→ REQUIRED WORK: Please count how many lines of the data include the word "Fault". Give only that number in reply.

=-=-=-=-=

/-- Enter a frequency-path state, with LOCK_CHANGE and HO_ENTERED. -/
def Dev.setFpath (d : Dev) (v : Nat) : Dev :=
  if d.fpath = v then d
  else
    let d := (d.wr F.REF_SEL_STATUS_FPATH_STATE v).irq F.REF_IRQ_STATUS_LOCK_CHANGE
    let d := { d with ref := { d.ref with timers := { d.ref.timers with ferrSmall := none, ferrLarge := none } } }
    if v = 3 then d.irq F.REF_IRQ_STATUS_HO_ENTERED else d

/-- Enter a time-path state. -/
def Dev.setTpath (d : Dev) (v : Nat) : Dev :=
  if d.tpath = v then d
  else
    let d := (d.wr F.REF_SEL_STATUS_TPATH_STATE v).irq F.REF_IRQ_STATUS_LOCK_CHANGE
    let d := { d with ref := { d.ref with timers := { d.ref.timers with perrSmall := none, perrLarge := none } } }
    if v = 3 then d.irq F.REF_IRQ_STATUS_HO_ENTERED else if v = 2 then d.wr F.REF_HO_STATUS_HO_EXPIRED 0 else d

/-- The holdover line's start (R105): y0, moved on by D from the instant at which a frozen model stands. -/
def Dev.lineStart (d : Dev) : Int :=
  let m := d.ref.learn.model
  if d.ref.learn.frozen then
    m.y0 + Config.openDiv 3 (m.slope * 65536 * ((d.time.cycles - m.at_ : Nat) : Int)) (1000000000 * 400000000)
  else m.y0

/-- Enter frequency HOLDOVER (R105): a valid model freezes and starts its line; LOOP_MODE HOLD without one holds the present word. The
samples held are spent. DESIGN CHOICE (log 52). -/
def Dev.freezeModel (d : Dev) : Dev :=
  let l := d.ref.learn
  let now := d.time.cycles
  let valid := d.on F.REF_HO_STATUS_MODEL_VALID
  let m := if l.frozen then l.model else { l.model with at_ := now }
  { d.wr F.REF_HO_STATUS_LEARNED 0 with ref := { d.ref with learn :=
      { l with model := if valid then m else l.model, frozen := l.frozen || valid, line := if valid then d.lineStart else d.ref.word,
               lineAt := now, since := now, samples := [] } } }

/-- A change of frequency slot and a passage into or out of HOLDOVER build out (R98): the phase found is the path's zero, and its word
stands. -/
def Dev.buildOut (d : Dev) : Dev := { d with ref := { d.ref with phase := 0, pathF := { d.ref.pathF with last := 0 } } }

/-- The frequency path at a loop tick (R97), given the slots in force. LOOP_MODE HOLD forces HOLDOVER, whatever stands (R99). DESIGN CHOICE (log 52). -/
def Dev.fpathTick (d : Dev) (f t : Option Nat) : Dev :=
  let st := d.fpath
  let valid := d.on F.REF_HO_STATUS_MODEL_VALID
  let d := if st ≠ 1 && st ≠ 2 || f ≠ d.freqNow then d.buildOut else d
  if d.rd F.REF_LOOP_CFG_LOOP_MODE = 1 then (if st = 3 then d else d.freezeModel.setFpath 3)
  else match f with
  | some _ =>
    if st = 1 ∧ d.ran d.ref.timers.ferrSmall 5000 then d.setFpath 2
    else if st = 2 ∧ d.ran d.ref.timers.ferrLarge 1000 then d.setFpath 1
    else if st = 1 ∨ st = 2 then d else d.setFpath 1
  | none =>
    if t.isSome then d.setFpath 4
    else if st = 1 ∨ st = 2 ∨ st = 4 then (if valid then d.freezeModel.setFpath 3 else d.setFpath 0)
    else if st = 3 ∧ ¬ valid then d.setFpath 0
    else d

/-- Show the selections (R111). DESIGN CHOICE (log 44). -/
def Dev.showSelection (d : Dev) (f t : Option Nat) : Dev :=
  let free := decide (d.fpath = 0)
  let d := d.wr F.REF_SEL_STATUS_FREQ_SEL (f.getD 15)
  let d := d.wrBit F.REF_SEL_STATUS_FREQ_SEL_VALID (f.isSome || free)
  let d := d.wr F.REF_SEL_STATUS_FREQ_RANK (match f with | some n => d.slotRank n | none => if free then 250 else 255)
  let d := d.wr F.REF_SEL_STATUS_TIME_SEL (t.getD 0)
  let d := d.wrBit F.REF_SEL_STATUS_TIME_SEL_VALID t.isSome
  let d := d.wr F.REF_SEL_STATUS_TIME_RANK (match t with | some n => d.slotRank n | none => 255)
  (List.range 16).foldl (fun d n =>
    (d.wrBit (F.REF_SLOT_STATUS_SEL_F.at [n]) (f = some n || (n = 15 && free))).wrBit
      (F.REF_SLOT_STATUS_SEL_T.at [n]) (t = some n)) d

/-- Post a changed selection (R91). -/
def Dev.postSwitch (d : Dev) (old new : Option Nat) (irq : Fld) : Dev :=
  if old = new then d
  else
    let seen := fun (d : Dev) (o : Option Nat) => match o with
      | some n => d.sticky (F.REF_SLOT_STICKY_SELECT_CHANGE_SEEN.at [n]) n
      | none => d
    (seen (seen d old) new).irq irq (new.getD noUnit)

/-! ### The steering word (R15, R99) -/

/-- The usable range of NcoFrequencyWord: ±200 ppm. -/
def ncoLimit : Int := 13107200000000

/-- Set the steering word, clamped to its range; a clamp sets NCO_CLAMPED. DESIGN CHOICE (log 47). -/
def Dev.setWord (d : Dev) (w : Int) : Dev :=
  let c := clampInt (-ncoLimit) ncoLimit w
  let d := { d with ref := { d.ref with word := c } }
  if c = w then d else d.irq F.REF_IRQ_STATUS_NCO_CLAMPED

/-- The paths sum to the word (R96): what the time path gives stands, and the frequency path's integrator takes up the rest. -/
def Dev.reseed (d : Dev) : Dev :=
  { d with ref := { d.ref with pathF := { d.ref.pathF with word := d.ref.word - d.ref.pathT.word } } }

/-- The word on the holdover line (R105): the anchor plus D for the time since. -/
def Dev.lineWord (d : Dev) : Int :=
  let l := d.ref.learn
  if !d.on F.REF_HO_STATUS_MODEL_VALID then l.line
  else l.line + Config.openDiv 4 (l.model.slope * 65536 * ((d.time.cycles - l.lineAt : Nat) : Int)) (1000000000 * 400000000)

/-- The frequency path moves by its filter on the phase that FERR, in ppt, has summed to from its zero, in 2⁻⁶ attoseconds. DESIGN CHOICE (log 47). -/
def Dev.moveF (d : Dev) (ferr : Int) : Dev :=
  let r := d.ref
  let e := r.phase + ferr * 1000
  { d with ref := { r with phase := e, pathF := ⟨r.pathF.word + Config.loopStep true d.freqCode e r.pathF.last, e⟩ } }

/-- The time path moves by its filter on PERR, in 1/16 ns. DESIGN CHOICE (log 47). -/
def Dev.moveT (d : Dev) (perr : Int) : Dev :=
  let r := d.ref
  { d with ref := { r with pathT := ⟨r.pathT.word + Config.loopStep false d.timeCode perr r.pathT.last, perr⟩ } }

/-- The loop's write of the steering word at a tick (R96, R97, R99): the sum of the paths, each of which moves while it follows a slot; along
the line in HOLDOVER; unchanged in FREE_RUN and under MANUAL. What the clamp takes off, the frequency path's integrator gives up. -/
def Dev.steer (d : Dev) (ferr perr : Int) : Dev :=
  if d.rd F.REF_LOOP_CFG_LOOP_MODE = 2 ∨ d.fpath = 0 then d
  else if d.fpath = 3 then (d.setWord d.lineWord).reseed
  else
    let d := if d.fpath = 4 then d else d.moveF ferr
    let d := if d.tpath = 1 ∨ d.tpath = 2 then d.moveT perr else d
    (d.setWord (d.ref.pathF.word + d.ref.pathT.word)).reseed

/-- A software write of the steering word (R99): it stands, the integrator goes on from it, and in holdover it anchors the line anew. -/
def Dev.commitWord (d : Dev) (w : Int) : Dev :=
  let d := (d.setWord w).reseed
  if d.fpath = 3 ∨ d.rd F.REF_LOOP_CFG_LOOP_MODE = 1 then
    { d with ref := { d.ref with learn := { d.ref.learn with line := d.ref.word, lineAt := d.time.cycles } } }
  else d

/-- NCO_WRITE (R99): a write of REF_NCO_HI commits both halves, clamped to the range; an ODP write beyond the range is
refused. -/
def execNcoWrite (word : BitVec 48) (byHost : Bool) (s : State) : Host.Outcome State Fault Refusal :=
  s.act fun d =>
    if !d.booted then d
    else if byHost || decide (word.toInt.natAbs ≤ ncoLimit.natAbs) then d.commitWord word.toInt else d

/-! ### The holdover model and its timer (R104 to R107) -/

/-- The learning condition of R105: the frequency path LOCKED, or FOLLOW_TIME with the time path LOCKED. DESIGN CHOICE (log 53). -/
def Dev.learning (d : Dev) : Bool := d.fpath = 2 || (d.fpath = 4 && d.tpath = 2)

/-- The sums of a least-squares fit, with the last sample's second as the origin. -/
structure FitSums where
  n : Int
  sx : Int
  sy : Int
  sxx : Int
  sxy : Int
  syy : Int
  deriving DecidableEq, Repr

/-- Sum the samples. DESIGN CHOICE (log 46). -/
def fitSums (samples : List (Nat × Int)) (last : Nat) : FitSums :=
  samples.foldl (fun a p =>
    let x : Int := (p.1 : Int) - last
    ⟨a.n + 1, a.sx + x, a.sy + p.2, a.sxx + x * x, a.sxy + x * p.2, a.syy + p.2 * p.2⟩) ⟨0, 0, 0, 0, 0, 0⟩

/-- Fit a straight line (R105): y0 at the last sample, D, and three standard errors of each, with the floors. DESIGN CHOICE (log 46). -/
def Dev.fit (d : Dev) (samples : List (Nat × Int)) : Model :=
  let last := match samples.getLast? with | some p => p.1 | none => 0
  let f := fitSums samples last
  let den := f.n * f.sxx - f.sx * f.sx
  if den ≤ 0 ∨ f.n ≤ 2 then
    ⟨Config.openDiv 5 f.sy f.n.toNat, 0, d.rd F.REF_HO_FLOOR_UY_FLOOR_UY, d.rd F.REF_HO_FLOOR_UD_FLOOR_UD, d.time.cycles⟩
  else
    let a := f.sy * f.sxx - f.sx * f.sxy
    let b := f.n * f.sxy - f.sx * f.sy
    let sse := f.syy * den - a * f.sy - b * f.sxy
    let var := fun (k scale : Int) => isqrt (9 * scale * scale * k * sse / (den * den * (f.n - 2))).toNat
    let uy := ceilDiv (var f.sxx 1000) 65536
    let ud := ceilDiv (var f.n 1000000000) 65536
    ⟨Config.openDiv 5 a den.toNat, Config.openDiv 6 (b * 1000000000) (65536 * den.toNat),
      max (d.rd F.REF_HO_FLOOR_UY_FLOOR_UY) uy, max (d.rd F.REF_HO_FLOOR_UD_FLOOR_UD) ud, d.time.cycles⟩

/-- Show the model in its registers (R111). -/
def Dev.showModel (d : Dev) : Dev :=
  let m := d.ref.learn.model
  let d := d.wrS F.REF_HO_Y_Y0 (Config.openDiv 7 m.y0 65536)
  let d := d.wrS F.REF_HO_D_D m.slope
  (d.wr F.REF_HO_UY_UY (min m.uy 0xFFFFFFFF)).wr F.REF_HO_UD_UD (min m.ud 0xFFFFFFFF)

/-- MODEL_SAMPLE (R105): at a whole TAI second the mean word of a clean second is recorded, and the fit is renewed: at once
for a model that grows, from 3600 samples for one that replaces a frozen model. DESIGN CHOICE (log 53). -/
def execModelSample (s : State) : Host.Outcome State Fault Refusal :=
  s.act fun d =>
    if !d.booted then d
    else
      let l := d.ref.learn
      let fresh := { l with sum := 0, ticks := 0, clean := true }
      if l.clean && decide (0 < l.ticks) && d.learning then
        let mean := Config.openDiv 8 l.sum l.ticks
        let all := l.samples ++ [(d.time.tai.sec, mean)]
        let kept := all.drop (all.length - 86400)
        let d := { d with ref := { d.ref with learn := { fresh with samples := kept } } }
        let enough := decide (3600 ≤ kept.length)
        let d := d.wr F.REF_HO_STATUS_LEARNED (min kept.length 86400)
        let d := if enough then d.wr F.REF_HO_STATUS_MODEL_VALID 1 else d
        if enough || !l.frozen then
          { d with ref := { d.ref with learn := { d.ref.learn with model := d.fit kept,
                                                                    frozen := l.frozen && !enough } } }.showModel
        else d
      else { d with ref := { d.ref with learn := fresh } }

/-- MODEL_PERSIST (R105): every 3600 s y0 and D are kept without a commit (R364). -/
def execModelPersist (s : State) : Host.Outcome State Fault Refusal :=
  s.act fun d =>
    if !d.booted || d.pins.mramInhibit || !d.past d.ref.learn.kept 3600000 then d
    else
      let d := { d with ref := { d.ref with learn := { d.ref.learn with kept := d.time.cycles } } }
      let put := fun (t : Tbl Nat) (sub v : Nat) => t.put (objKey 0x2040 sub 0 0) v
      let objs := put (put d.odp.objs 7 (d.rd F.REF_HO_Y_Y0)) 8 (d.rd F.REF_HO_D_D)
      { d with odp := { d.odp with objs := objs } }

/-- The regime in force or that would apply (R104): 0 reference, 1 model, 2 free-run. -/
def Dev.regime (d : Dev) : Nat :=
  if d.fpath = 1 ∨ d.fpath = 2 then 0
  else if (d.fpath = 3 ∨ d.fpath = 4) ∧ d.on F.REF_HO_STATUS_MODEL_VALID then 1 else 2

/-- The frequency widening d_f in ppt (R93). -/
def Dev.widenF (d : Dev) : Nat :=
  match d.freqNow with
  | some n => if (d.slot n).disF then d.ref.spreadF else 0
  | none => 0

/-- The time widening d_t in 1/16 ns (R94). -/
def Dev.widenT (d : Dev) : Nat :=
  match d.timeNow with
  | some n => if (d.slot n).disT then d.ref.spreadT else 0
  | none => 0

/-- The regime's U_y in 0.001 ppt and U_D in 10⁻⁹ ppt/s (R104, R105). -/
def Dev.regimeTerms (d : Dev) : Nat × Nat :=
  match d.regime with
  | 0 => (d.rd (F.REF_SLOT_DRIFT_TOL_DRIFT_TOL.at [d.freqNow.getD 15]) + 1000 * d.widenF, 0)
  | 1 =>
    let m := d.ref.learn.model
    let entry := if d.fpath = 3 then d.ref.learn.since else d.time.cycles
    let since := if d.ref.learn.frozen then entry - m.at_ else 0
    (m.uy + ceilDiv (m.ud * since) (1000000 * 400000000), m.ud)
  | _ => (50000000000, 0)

=-=-=-=-=

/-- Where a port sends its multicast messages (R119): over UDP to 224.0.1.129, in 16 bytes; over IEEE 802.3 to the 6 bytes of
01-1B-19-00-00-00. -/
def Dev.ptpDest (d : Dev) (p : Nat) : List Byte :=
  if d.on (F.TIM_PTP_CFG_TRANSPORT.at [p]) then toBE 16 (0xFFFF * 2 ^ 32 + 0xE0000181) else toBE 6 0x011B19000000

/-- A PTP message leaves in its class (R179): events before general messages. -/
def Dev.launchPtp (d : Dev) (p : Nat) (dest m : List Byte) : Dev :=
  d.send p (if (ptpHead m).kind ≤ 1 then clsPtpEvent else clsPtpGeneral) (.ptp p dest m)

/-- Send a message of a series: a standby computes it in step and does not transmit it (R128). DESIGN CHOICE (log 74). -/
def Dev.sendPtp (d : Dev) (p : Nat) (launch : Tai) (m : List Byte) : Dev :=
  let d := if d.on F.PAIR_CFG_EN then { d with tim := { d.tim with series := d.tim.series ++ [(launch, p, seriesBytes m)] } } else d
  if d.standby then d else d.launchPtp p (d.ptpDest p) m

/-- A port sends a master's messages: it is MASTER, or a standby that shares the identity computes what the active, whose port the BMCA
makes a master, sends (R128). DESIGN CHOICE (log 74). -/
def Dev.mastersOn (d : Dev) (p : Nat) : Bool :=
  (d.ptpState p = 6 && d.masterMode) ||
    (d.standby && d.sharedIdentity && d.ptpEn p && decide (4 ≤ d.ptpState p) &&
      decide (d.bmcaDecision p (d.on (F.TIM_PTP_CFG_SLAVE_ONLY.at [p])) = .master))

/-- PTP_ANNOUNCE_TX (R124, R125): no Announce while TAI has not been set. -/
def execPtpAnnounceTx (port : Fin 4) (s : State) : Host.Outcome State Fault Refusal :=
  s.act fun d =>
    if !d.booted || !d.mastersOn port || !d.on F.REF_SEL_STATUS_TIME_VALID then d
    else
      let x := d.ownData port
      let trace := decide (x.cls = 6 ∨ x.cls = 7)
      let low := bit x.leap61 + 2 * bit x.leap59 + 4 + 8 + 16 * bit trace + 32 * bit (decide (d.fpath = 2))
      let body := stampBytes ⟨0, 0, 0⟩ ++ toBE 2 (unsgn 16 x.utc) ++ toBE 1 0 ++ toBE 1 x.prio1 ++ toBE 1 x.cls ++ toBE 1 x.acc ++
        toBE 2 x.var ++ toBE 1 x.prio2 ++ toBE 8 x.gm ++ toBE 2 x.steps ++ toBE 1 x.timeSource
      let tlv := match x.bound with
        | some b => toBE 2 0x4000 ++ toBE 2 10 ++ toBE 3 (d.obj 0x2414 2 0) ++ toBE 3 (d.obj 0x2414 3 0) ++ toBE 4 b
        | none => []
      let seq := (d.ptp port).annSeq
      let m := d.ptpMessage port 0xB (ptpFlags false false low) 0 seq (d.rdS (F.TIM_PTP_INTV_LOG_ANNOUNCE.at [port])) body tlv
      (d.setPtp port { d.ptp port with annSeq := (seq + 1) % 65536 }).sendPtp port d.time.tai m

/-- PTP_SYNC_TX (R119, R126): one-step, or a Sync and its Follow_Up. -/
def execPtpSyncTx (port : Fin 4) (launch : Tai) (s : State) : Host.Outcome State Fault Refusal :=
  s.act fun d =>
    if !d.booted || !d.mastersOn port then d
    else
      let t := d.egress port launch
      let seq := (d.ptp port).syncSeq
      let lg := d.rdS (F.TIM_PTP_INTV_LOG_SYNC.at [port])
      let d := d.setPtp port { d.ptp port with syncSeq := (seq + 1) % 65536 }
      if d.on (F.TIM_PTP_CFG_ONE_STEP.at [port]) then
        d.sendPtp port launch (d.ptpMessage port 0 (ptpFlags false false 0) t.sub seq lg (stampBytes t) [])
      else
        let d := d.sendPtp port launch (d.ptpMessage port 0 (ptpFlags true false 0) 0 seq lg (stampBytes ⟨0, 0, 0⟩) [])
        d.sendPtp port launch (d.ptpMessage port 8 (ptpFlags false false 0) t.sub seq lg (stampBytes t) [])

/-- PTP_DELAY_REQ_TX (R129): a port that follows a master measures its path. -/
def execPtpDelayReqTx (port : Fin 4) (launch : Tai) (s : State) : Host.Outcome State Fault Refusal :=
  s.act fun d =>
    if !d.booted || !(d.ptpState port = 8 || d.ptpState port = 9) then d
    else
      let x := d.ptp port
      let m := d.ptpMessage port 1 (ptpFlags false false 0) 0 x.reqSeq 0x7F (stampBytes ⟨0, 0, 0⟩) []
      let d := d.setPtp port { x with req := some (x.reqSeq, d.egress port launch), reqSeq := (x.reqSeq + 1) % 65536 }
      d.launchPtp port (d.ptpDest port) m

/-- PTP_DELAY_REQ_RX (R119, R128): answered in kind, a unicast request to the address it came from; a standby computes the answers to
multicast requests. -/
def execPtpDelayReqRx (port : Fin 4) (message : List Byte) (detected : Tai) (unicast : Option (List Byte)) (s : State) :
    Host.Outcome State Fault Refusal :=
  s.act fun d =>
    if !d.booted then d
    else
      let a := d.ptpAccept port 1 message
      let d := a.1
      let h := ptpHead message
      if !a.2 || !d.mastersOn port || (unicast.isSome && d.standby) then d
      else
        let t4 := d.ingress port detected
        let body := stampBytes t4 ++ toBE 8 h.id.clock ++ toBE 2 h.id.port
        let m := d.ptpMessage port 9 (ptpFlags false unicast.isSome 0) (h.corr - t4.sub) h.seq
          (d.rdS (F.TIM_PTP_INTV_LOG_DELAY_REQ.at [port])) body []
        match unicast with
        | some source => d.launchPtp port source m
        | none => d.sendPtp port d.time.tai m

=-=-=-=-=

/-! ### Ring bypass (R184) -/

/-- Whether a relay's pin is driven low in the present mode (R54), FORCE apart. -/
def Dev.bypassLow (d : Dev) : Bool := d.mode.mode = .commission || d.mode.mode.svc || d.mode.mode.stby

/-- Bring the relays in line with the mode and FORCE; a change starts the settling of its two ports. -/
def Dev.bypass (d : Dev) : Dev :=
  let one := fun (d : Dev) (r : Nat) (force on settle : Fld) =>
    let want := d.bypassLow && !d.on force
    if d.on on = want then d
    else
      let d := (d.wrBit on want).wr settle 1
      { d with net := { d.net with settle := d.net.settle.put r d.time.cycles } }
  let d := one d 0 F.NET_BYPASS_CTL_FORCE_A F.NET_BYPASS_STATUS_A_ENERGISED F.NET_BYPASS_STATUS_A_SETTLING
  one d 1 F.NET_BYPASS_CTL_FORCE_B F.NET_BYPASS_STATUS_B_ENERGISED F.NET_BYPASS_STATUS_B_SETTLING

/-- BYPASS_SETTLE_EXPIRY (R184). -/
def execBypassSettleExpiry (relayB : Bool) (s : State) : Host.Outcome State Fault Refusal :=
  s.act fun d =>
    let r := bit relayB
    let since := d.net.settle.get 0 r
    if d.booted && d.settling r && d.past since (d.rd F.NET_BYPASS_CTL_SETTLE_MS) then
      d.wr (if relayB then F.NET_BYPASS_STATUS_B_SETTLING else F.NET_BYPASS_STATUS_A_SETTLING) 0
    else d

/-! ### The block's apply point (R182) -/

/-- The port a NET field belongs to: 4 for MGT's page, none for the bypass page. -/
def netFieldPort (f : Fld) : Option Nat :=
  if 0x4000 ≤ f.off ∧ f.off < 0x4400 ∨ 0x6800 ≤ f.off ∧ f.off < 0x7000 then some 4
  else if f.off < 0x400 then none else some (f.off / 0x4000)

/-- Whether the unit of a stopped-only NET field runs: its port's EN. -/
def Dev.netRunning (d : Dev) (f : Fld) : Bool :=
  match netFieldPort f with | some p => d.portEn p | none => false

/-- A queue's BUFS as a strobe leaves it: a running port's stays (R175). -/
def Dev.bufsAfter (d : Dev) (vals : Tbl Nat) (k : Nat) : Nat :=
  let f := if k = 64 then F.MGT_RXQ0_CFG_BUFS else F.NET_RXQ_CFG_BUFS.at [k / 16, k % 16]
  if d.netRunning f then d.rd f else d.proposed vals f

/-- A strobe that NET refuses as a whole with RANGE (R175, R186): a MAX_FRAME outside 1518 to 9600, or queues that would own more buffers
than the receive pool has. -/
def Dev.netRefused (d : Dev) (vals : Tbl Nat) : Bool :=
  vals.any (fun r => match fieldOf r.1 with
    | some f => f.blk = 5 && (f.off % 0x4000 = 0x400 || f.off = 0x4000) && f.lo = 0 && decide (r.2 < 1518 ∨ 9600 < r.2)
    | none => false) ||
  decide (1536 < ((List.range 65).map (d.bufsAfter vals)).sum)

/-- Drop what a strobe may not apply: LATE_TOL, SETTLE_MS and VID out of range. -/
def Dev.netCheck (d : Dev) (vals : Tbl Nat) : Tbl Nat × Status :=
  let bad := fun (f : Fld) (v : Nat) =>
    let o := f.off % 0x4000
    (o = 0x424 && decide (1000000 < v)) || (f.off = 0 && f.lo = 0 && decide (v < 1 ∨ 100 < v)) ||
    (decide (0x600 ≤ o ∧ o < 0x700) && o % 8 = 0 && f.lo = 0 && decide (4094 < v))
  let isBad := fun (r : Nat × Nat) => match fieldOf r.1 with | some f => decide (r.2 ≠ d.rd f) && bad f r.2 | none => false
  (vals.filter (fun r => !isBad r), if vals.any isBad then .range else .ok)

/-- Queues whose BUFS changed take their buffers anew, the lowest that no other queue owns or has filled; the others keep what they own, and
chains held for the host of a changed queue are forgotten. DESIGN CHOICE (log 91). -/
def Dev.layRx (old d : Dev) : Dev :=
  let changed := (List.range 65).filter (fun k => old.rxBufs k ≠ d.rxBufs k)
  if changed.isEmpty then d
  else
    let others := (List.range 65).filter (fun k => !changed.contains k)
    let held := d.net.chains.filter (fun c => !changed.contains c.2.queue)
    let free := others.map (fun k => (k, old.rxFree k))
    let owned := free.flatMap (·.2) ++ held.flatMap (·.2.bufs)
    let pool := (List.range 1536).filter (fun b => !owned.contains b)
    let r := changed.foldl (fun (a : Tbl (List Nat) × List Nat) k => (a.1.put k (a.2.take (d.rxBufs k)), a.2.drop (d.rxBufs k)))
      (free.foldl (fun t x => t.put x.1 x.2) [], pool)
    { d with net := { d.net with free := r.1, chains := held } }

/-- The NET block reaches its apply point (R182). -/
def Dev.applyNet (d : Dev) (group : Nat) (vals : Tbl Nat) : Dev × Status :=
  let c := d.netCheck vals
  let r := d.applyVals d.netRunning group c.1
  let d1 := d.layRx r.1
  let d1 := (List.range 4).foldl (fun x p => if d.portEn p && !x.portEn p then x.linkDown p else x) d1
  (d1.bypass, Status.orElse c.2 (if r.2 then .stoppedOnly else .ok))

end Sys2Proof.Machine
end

=-=-=-=-=

→ EXERCISE RESPONSE: 8